Exercise: Once the line with "cases t.selector.mode <;> rfl" is found in the entries below, repeat it and each following line exactly, up to and including the line with "have hmonitor := v.offerLtStatus_monitor". Add no other lines.

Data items
◆ ◆ ◆

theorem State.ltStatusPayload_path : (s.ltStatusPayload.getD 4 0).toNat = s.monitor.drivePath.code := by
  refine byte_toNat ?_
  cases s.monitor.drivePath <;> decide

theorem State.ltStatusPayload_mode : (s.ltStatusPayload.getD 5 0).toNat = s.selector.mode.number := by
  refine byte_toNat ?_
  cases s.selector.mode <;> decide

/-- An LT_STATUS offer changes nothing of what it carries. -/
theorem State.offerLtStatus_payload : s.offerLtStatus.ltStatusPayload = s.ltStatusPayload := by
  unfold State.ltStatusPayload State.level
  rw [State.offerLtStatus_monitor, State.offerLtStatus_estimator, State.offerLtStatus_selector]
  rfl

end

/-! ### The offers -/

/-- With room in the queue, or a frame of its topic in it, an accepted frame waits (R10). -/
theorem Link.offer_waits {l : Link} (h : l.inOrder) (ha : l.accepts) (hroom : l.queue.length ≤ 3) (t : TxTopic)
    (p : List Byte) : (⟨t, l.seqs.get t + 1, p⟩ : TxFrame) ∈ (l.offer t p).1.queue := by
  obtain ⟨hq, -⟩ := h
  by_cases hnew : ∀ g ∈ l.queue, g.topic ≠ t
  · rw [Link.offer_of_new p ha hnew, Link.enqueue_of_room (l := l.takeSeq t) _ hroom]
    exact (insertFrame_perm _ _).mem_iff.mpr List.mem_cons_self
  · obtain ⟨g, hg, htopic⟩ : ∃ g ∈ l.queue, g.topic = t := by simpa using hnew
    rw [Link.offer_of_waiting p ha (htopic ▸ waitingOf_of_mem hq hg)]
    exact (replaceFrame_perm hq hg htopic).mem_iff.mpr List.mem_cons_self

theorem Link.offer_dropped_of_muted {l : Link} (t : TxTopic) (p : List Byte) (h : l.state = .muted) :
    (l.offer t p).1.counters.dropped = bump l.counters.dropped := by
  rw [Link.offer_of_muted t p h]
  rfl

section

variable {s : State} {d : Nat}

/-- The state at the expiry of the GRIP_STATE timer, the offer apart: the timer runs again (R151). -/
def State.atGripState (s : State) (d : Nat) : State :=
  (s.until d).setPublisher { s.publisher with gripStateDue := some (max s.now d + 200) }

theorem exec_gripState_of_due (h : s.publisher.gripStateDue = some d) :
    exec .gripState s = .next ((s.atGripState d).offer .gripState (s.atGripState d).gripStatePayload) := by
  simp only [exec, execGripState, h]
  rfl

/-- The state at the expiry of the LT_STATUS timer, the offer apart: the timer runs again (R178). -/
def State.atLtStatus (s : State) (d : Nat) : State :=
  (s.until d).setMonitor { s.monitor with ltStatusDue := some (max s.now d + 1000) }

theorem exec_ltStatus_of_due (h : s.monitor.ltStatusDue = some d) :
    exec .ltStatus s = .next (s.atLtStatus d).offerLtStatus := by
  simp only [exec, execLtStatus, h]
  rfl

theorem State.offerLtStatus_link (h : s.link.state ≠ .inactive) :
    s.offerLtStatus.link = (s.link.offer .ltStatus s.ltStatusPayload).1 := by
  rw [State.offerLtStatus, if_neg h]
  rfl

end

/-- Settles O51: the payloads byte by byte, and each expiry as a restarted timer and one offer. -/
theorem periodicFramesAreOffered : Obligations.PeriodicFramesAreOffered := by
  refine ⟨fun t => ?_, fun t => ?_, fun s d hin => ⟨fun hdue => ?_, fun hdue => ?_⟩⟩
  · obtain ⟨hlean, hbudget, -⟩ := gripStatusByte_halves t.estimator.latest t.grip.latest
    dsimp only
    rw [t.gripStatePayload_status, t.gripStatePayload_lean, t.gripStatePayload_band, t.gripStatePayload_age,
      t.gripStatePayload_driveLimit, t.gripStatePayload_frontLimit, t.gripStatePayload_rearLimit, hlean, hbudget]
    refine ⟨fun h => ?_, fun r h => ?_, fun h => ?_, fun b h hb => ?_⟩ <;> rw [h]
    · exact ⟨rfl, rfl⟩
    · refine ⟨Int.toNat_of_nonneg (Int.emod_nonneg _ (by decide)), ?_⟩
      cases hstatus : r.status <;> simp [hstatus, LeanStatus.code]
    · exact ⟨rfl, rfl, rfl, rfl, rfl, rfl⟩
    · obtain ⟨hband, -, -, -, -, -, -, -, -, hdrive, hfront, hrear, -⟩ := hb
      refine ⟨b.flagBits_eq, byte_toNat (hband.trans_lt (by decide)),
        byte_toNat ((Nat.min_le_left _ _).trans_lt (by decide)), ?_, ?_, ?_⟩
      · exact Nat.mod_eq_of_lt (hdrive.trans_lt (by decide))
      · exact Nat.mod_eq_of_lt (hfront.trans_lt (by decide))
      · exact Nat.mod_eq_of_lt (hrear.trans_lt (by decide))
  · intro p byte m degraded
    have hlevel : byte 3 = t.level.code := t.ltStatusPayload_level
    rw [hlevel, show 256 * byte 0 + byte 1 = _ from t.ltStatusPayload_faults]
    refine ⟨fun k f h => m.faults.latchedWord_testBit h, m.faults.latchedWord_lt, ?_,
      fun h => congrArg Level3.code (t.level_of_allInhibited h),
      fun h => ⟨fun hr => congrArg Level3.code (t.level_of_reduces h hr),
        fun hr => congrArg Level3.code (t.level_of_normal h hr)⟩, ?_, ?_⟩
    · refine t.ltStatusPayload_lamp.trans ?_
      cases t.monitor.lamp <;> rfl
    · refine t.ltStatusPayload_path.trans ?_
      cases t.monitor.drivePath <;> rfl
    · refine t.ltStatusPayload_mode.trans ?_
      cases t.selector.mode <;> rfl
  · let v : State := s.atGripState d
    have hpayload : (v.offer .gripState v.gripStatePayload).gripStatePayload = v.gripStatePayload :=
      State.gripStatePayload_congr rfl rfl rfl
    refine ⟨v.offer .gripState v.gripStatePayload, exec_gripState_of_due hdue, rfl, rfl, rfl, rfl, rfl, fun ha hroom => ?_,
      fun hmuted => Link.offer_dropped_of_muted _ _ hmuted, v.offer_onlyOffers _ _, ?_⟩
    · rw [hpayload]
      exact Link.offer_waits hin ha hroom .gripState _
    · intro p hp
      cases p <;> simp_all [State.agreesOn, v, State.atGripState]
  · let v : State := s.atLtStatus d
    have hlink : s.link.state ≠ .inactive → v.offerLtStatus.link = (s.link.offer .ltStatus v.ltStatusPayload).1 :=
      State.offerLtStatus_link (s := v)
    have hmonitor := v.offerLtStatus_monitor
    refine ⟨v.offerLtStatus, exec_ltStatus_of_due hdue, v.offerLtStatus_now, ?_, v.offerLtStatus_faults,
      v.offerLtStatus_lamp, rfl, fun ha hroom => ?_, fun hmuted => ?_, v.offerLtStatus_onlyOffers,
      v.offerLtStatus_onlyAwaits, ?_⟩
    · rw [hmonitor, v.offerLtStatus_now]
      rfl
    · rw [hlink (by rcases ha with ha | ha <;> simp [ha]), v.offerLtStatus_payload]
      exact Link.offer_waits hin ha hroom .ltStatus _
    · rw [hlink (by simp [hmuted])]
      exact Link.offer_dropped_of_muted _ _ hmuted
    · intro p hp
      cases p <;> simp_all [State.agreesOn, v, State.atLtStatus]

◆ ◆ ◆

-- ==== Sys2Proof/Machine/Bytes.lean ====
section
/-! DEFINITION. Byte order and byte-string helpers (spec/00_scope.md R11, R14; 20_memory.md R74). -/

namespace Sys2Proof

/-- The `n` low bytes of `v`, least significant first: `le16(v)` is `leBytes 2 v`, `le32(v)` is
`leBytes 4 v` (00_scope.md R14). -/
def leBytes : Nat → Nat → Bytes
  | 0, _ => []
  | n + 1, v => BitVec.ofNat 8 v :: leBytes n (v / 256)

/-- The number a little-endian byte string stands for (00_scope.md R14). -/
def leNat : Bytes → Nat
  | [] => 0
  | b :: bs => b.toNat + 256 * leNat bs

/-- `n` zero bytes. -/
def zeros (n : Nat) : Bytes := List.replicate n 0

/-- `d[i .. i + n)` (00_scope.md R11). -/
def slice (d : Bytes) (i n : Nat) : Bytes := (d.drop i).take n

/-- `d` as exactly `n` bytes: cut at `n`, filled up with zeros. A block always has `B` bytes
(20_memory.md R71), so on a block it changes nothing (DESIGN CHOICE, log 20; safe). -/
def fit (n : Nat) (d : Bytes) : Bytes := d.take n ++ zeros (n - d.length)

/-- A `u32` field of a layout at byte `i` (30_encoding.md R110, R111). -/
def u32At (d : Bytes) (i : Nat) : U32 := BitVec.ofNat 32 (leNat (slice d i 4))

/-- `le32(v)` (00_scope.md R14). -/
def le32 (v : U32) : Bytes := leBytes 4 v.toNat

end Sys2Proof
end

◆ ◆ ◆

Solution to this exercise:
      cases t.selector.mode <;> rfl
  · let v : State := s.atGripState d
    have hpayload : (v.offer .gripState v.gripStatePayload).gripStatePayload = v.gripStatePayload :=
      State.gripStatePayload_congr rfl rfl rfl
    refine ⟨v.offer .gripState v.gripStatePayload, exec_gripState_of_due hdue, rfl, rfl, rfl, rfl, rfl, fun ha hroom => ?_,
      fun hmuted => Link.offer_dropped_of_muted _ _ hmuted, v.offer_onlyOffers _ _, ?_⟩
    · rw [hpayload]
      exact Link.offer_waits hin ha hroom .gripState _
    · intro p hp
      cases p <;> simp_all [State.agreesOn, v, State.atGripState]
  · let v : State := s.atLtStatus d
    have hlink : s.link.state ≠ .inactive → v.offerLtStatus.link = (s.link.offer .ltStatus v.ltStatusPayload).1 :=
      State.offerLtStatus_link (s := v)
    have hmonitor := v.offerLtStatus_monitor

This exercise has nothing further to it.